Left backs minimum wage expansion

- Major left parties in India rallied in New Delhi on April 24, backing un-unionized workers demanding higher minimum wages, social security, and labor-code repeal. - The Delhi rally backed a National Capital Region minimum wage of Rs 26,000 a month, after Noida workers earlier pressed for Rs 20,000. - India’s wage fight centers on informal work, where compliance is weak and states set pay floors separately. (ilo.org)

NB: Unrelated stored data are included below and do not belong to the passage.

-- ==== Sys2Proof/Laws/Step.lean ====
section
/-!
SUPPORT. The dispatch and the step as wholes: what one instruction does under its condition, and the
property that every step keeps.
-/

namespace Sys2Proof.Machine

/-- An instruction of the VFP unit's list is the unit's operation behind the coprocessor port. -/
theorem exec_vfp {i : Instr} (h : i.level = .vfp) (s : State) : exec i s = coprocessor i.cond s (vfpUnit i) := by
  cases i <;> first | rfl | cases h

/-- A generic coprocessor instruction is the unit's reading of its word behind the coprocessor port. -/
theorem exec_generic {i : Instr} (h : i.isGeneric = true) (s : State) :
    exec i s = coprocessor i.cond s (vfpUnit (decodeVfp (encode i))) := by
  cases i <;> first | rfl | cases h

/-- Every instruction but the undefined format is some effect behind its condition. -/
theorem exec_whenCond {i : Instr} (h : Safety.isUndefined i = false) (s : State) :
    ∃ k, exec i s = whenCond i.cond s k := by
  by_cases hv : i.level = .vfp
  · exact ⟨_, exec_vfp hv s⟩
  by_cases hg : i.isGeneric = true
  · exact ⟨_, exec_generic hg s⟩
  cases i <;> first | exact absurd rfl hv | exact absurd rfl hg | exact Bool.noConfusion h | skip
  case bx | mul | mla | umull | umlal | smull | smlal | b | bl =>
    simp only [exec, execBx, execMul, execMla, execUmull, execUmlal, execSmull, execSmlal, execB, execBl]
    exact ⟨_, rfl⟩
  case and | eor | sub | rsb | add | adc | sbc | rsc | tst | teq | cmp | cmn | orr | mov | bic | mvn =>
    simp only [exec, execAnd, execEor, execSub, execRsb, execAdd, execAdc, execSbc, execRsc, execTst, execTeq,
      execCmp, execCmn, execOrr, execMov, execBic, execMvn, dpWrite, dpCompare]
    exact ⟨_, rfl⟩
  all_goals exact ⟨_, rfl⟩

variable {P : State → Prop}

/-- Every instruction keeps what every write keeps, whether it completes or faults, and none is refused; an
SWI alone writes the run state. -/
theorem exec_ends (h : Kept P) (i : Instr)
    (hrun : ∀ c k, i = .swi c k → ∀ s, P s → P { s with run := .exited (Config.swiMap k) })
    {s : State} (hs : P s) : Ends P (exec i s) := by
  by_cases hv : i.level = .vfp
  · rw [exec_vfp hv]; exact coprocessor_ends hs (vfpUnit_ends h _ hs)
  by_cases hg : i.isGeneric = true
  · rw [exec_generic hg]; exact coprocessor_ends hs (vfpUnit_ends h _ hs)
  cases i <;> first | exact absurd rfl hv | exact absurd rfl hg | skip
  case and | eor | sub | rsb | add | adc | sbc | rsc | orr | mov | bic | mvn =>
    simp only [exec, execAnd, execEor, execSub, execRsb, execAdd, execAdc, execSbc, execRsc, execOrr, execMov,
      execBic, execMvn]
    exact dpWrite_ends h hs
  case tst | teq | cmp | cmn =>
    simp only [exec, execTst, execTeq, execCmp, execCmn]; exact dpCompare_ends h hs
  case mul | mla =>
    simp only [exec, execMul, execMla]; exact whenCond_ends hs (mulWrite_kept h hs)
  case umull | umlal | smull | smlal =>
    simp only [exec, execUmull, execUmlal, execSmull, execSmlal]; exact whenCond_ends hs (mulWriteLong_kept h hs)
  case ldr | ldrb | ldrh | ldrsb | ldrsh =>
    simp only [exec, execLdr, execLdrb, execLdrh, execLdrsb, execLdrsh]; exact whenCond_ends hs (loadReg_ends h hs)
  case str | strb | strh =>
    simp only [exec, execStr, execStrb, execStrh]; exact whenCond_ends hs (storeReg_ends h hs)
  case swp | swpb =>
    simp only [exec, execSwp, execSwpb]; exact whenCond_ends hs (swap_ends h hs)
  case ldmia | ldmib | ldmda | ldmdb =>
    simp only [exec, execLdmia, execLdmib, execLdmda, execLdmdb]; exact whenCond_ends hs (ldm_ends h hs)
  case stmia | stmib | stmda | stmdb =>
    simp only [exec, execStmia, execStmib, execStmda, execStmdb]; exact whenCond_ends hs (stm_ends h hs)
  case b | bx =>
    simp only [exec, execB, execBx]; refine whenCond_ends hs ?_; exact h.setReg _ _ _ hs
  case bl =>
    simp only [exec, execBl]; refine whenCond_ends hs ?_; exact h.setReg _ _ _ (h.setReg _ _ _ hs)
  case swi =>
    simp only [exec, execSwi]; refine whenCond_ends hs ?_; exact hrun _ _ rfl _ hs
  case und => exact hs
  all_goals exact whenCond_ends hs hs

/-- Every step keeps what every write keeps, whether it completes or faults, and none is refused. -/
theorem step_ends (h : Kept P) (hrun : ∀ s r, P s → P { s with run := r }) {s : State} (hs : P s) :
    Ends P (step s) := by
  have hr : P s.resume := hrun _ _ hs
  cases hc : checkAccess s.resume s.resume.pc 4 .read with
  | some f => rw [step, fetch_denied _ hc]; exact hr
  | none =>
    rw [step, fetch_allowed _ hc]
    unfold runWord
    split
    · exact exec_ends h _ (fun _ _ _ _ => hrun _ _) (h.setReg _ _ _ hr)
    · exact h.setReg _ _ _ hr

/-- A step whose fetch is let through runs the word it fetched. -/
theorem step_allowed {s : State} (h : checkAccess s s.pc 4 .read = none) :
    step s = runWord exec (BitVec.ofNat 32 (s.mem.readN s.pc.toNat 4)) (s.resume.setReg 15 (s.pc + 4)) :=
  fetch_allowed _ h

/-- A step whose fetch is turned away. -/
theorem step_denied {s : State} {f : MemFault} (h : checkAccess s s.pc 4 .read = some f) :
    step s = .fault (.memory f s.resume) := fetch_denied _ h

end Sys2Proof.Machine
end

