-- ==== Sys2Proof/Laws/PerInstr.lean ====
section
/-!
SUPPORT. Per instruction: its word carries its condition in bits 31:28 (30_encoding.md R81).
-/

namespace Sys2Proof

/-- A field that ends below bit 28 leaves the condition field 0. -/
@[simp] theorem put_top {n : Nat} (lo : Nat) (v : BitVec n) (h : lo + n ≤ 28) :
    (put lo v).extractLsb' 28 4 = 0 := by
  apply BitVec.eq_of_getLsbD_eq
  intro i hi
  simp only [put, BitVec.getLsbD_extractLsb', BitVec.getLsbD_shiftLeft, BitVec.getLsbD_setWidth]
  rw [BitVec.getLsbD_of_ge v (28 + i - lo) (by omega)]
  simp

@[simp] theorem putBit_top (lo : Nat) (b : Bool) (h : lo + 1 ≤ 28) : (putBit lo b).extractLsb' 28 4 = 0 :=
  put_top lo (BitVec.ofBool b) h

/-- A word built of a condition and fields below it. -/
theorem withCond_top (c : Cond) (w : Word) (h : w.extractLsb' 28 4 = 0) :
    (withCond c w).extractLsb' 28 4 = c.code := by
  rw [withCond, BitVec.extractLsb'_or, h]
  cases c <;> decide

theorem putSReg_top (lo x : Nat) (r : SReg) (h : lo + 4 ≤ 28) (hx : x + 1 ≤ 28) :
    (putSReg lo x r).extractLsb' 28 4 = 0 := by
  simp (disch := omega) only [putSReg, BitVec.extractLsb'_or, put_top, BitVec.or_self]

theorem encodeIndex_top (ix : Index) : (encodeIndex ix).extractLsb' 28 4 = 0 := by
  simp (disch := omega) only [encodeIndex, BitVec.extractLsb'_or, putBit_top, BitVec.or_self]

theorem encodeOperand2_top (o : Operand2) : (encodeOperand2 o).extractLsb' 28 4 = 0 := by
  cases o <;>
    simp (disch := omega) only [encodeOperand2, BitVec.extractLsb'_or, put_top, putBit_top, BitVec.or_self]

theorem encodeHdtOffset_top (o : HdtOffset) : (encodeHdtOffset o).extractLsb' 28 4 = 0 := by
  cases o <;>
    simp (disch := omega) only [encodeHdtOffset, BitVec.extractLsb'_or, put_top, putBit_top, BitVec.or_self]

theorem encodeSdtOffset_top (o : SdtOffset) : (encodeSdtOffset o).extractLsb' 28 4 = 0 := by
  cases o <;>
    simp (disch := omega) only [encodeSdtOffset, BitVec.extractLsb'_or, put_top, putBit_top, BitVec.or_self]

/-! The words of each format. -/

theorem encodeBody_cond (c : Cond) (b : Body) : (encodeBody c b).extractLsb' 28 4 = c.code :=
  withCond_top c _ (put_top _ _ (by decide))

theorem encodeDp_cond (c : Cond) (op : BitVec 4) (s : Bool) (rn rd : Reg) (o : Operand2) :
    (encodeDp c op s rn rd o).extractLsb' 28 4 = c.code := by
  refine withCond_top c _ ?_
  simp (disch := omega) only [BitVec.extractLsb'_or, put_top, putBit_top, encodeOperand2_top, BitVec.or_self]

theorem encodeMul_cond (c : Cond) (op : BitVec 3) (s : Bool) (hi lo rs rm : Reg) :
    (encodeMul c op s hi lo rs rm).extractLsb' 28 4 = c.code := by
  refine withCond_top c _ ?_
  simp (disch := omega) only [BitVec.extractLsb'_or, put_top, putBit_top, BitVec.or_self]

theorem encodeSwp_cond (c : Cond) (b : Bool) (rn rd rm : Reg) :
    (encodeSwp c b rn rd rm).extractLsb' 28 4 = c.code := by
  refine withCond_top c _ ?_
  simp (disch := omega) only [BitVec.extractLsb'_or, put_top, putBit_top, BitVec.or_self]

theorem encodeHdt_cond (c : Cond) (l : Bool) (sh : BitVec 2) (ix : Index) (rn rd : Reg) (off : HdtOffset) :
    (encodeHdt c l sh ix rn rd off).extractLsb' 28 4 = c.code := by
  refine withCond_top c _ ?_
  simp (disch := omega) only
    [BitVec.extractLsb'_or, put_top, putBit_top, encodeIndex_top, encodeHdtOffset_top, BitVec.or_self]

theorem encodeSdt_cond (c : Cond) (l b : Bool) (ix : Index) (rn rd : Reg) (off : SdtOffset) :
    (encodeSdt c l b ix rn rd off).extractLsb' 28 4 = c.code := by
  refine withCond_top c _ ?_
  simp (disch := omega) only
    [BitVec.extractLsb'_or, put_top, putBit_top, encodeIndex_top, encodeSdtOffset_top, BitVec.or_self]

theorem encodeBdt_cond (c : Cond) (p u l w : Bool) (rn : Reg) (list : BitVec 16) :
    (encodeBdt c p u l w rn list).extractLsb' 28 4 = c.code := by
  refine withCond_top c _ ?_
  simp (disch := omega) only [BitVec.extractLsb'_or, put_top, putBit_top, BitVec.or_self]

theorem encodeB_cond (c : Cond) (l : Bool) (imm24 : BitVec 24) :
    (encodeB c l imm24).extractLsb' 28 4 = c.code := by
  refine withCond_top c _ ?_
  simp (disch := omega) only [BitVec.extractLsb'_or, put_top, putBit_top, BitVec.or_self]

theorem encodeCdt_cond (c : Cond) (l p u n w : Bool) (rn crd cpNum : BitVec 4) (offset8 : BitVec 8) :
    (encodeCdt c l p u n w rn crd cpNum offset8).extractLsb' 28 4 = c.code := by
  refine withCond_top c _ ?_
  simp (disch := omega) only [BitVec.extractLsb'_or, put_top, putBit_top, BitVec.or_self]

theorem encodeCdo_cond (c : Cond) (cpOpc crn crd cpNum : BitVec 4) (cp : BitVec 3) (crm : BitVec 4) :
    (encodeCdo c cpOpc crn crd cpNum cp crm).extractLsb' 28 4 = c.code := by
  refine withCond_top c _ ?_
  simp (disch := omega) only [BitVec.extractLsb'_or, put_top, BitVec.or_self]

theorem encodeCrt_cond (c : Cond) (l : Bool) (cpOpc : BitVec 3) (crn rd cpNum : BitVec 4) (cp : BitVec 3)
    (crm : BitVec 4) :
    (encodeCrt c l cpOpc crn rd cpNum cp crm).extractLsb' 28 4 = c.code := by
  refine withCond_top c _ ?_
  simp (disch := omega) only [BitVec.extractLsb'_or, put_top, putBit_top, BitVec.or_self]

theorem vfpOp_cond (c : Cond) (pqrs : BitVec 4) (dp : Bool) (operands : Word) (h : operands.extractLsb' 28 4 = 0) :
    (vfpOp c pqrs dp operands).extractLsb' 28 4 = c.code := by
  refine withCond_top c _ ?_
  simp (disch := omega) only [BitVec.extractLsb'_or, put_top, putBit_top, BitVec.or_self, h]

theorem vfpTransfer_cond (c : Cond) (dp : Bool) (opc : BitVec 3) (l : Bool) (rd : Reg) (operand : Word)
    (h : operand.extractLsb' 28 4 = 0) :
    (vfpTransfer c dp opc l rd operand).extractLsb' 28 4 = c.code := by
  refine withCond_top c _ ?_
  simp (disch := omega) only [BitVec.extractLsb'_or, put_top, putBit_top, BitVec.or_self, h]

theorem vfpTwo_cond (c : Cond) (dp l : Bool) (rn rd : Reg) (operand : Word) (h : operand.extractLsb' 28 4 = 0) :
    (vfpTwo c dp l rn rd operand).extractLsb' 28 4 = c.code := by
  refine withCond_top c _ ?_
  simp (disch := omega) only [BitVec.extractLsb'_or, put_top, putBit_top, BitVec.or_self, h]

theorem vfpMem_cond (c : Cond) (dp p u w l : Bool) (rn : Reg) (operand : Word) (h : operand.extractLsb' 28 4 = 0) :
    (vfpMem c dp p u w l rn operand).extractLsb' 28 4 = c.code := by
  refine withCond_top c _ ?_
  simp (disch := omega) only [BitVec.extractLsb'_or, put_top, putBit_top, BitVec.or_self, h]

theorem vfpExt_cond (c : Cond) (ext : BitVec 5) (dp : Bool) (operands : Word) (h : operands.extractLsb' 28 4 = 0) :
    (vfpExt c ext dp operands).extractLsb' 28 4 = c.code := by
  refine vfpOp_cond c 15 dp _ ?_
  simp (disch := omega) only [BitVec.extractLsb'_or, put_top, BitVec.or_self, h]

theorem vfpOp3S_cond (c : Cond) (pqrs : BitVec 4) (d n m : SReg) :
    (vfpOp3S c pqrs d n m).extractLsb' 28 4 = c.code := by
  refine vfpOp_cond c pqrs _ _ ?_
  simp (disch := omega) only [BitVec.extractLsb'_or, putSReg_top, BitVec.or_self]

theorem vfpOp3D_cond (c : Cond) (pqrs : BitVec 4) (d n m : DReg) :
    (vfpOp3D c pqrs d n m).extractLsb' 28 4 = c.code := by
  refine vfpOp_cond c pqrs _ _ ?_
  simp (disch := omega) only [BitVec.extractLsb'_or, put_top, BitVec.or_self]

end Sys2Proof

namespace Sys2Proof.Laws

/-- Bits 31:28 of the word are the condition's number. -/
def CondField.Statement (i : Instr) : Prop := (encode i).extractLsb' 28 4 = i.cond.code

theorem CondField.bx (c : Cond) (rm : Reg) :
    CondField.Statement (.bx c rm) := by
  refine withCond_top c _ ?_
  simp (disch := omega) only [BitVec.extractLsb'_or, put_top, BitVec.or_self]

theorem CondField.swp (c : Cond) (rn : Reg) (rd : Reg) (rm : Reg) :
    CondField.Statement (.swp c rn rd rm) :=
  encodeSwp_cond c _ _ _ _

theorem CondField.swpb (c : Cond) (rn : Reg) (rd : Reg) (rm : Reg) :
    CondField.Statement (.swpb c rn rd rm) :=
  encodeSwp_cond c _ _ _ _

Major left parties in India rallied in New Delhi on April 24 to back un-unionized workers demanding higher minimum wages and stronger labor protections. (peoplesdispatch.org) The protest brought together the Communist Party of India (Marxist), the Communist Party of India, Communist Party of India (Marxist-Leninist) Liberation, the Revolutionary Socialist Party, and Forward Bloc. (peoplesdispatch.org) Their immediate focus was the wave of worker unrest in Noida and the wider National Capital Region, where employees have been pressing for wage hikes after months of rising living costs. (economictimes.indiatimes.com) (peoplesdispatch.org) In Noida, workers had demanded a minimum monthly wage of Rs 20,000, while speakers at the April 24 rally backed a higher National Capital Region floor of Rs 26,000. (economictimes.indiatimes.com) (peoplesdispatch.org) The left parties also called for adequate social security, overtime protections, restrictions on contract employment, and the release of workers arrested during the protests. (peoplesdispatch.org) This fight sits inside India’s larger wage system, where both the central government and state governments set minimum wages across different sectors and regions. (ilo.org) That structure produces large regional differences, and enforcement is weakest in the informal economy, where many workers still earn less than the legal minimum. (ilo.org) A new April 2026 report by the Foundation for Economic Development said 64% of Indian workers earn below the legal wage floor, and 47% would still be illegally employable even after a 30% pay raise. (fedev.org) That report argues India’s minimum wages are set too high relative to prevailing earnings, with the statutory floor at 1.7 times median casual-worker earnings and 77% of per-capita gross domestic product. (fedev.org) Labor advocates and left parties frame the problem differently, saying informal workers remain underpaid, overworked, and exposed to weak bargaining power despite formal legal protections. (peoplesdispatch.org) (frontline.thehindu.com) Frontline reported in December 2025 that unorganized workers make up an estimated 93% of India’s workforce and produce about 65% of gross domestic product. (frontline.thehindu.com) The April 24 rally turned that long-running policy dispute into a concrete demand: raise wages now, cover insecure workers, and force negotiations instead of police action. (peoplesdispatch.org)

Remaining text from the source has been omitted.